A bi-encoder fine-tuned on synthetic clinical data matches BioBERT-ST on retrieval for ICD codes across five languages without English biomedical pretraining.

A machine-rendered reading of the paper's core claim, the machinery that carries it, and where it could break.

The paper tests whether sentence-embedding models developed mainly on English can be replaced for clinical code retrieval in other languages by fine-tuning a Spanish biomedical encoder on synthetic query-code pairs. It builds a two-stage system that first uses a bi-encoder to surface candidates and then applies a cross-encoder to rerank them. The approach reaches or exceeds the English model's scores on most languages and metrics, showing that targeted synthetic data can close the performance gap for non-English clinical search.

Core claim

Fine-tuning the Spanish biomedical encoder on approximately 19,500 Gemini-generated synthetic pairs for six languages produces a bi-encoder that attains MRR 0.876 (versus BioBERT-ST 0.866), R@3 0.650 (versus 0.626) and R@5 0.804 (versus 0.790).

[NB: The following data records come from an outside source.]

-- ==== Sys2Proof/Machine/Flags.lean ====
section
/-!
DEFINITION. The block's flags: the `active` bits, what sets and clears them, and the flag `changed` of a sweep
(10_state.md R21, R30; 40_channel_timer_table.md R100-R104).
-/

namespace Sys2Proof.Machine

/-- `expired(now, e)`: the wraparound-safe comparison (R102, decision D5; log 16). -/
def expired (now e : Word) : Bool := decide ((now - e).toNat < 2 ^ 31)

/-- Whether a sweep at `now` deactivates the channel; an inactive channel's expiry is not consulted (R104, R22). -/
def Chan.due (now : Word) (ch : Chan) : Bool := ch.active && expired now ch.expiry

/-- One iteration of the loop of `sweep(now)` (R104), on the table and the flag `changed`. -/
def sweepChan (now : Word) (acc : List Chan × Bool) (i : Nat) : List Chan × Bool :=
  match acc.1[i]? with
  | some ch => if ch.due now then (acc.1.set i { ch with active := false }, true) else acc
  | none => acc

/-- The loop of `sweep(now)` over the channels `is`, in that order (R104, R105). -/
def sweepOver (now : Word) (is : List Nat) (chans : List Chan) : List Chan × Bool :=
  is.foldl (sweepChan now) (chans, false)

/-- `sweep(now)` over channels 0..n-1: the table after it and the flag `changed` (R104). -/
def sweepTable (now : Word) (n : Nat) (chans : List Chan) : List Chan × Bool :=
  sweepOver now (List.range n) chans

/-- One iteration of the loop of `encode()` (R130). -/
def encodeChan (b : Build) (chans : List Chan) (v : Byte) (i : Nat) : Byte :=
  match chans[i]?, bitPosition b i with
  | some ch, some k => if ch.active then v ||| outputBit k else v
  | _, _ => v

/-- The encoded state of a channel table (R130). -/
def encodeTable (b : Build) (chans : List Chan) : Byte :=
  (List.range b.n).foldl (encodeChan b chans) 0

/-- `encode()`: recomputed whenever it is needed, never stored (R34, R130). -/
def encodeState (s : State) : Byte := encodeTable s.build s.chans

end Sys2Proof.Machine
end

The added cross-encoder reranker raises aggregate R@5 to 0.822 and improves four of the five non-English languages, with Portuguese reaching 0.829 versus BioBERT-ST's 0.714.

What carries the argument

Two-stage retriever of bi-encoder followed by cross-encoder reranker, fine-tuned on LLM-generated synthetic clinical query-code pairs.

If this is right

  • The bi-encoder alone matches or exceeds the English baseline on aggregate metrics without English pretraining.
  • The cross-encoder reranker produces additional gains that concentrate in Catalan, Portuguese, Spanish and French.
  • An open recipe exists for constructing domain-specific medical retrievers from generated data alone.
  • The learning gain from the synthetic pairs lifts MRR from 0.755 to 0.876.

Where Pith is reading between the lines

These are editorial extensions of the paper, not claims the author makes directly.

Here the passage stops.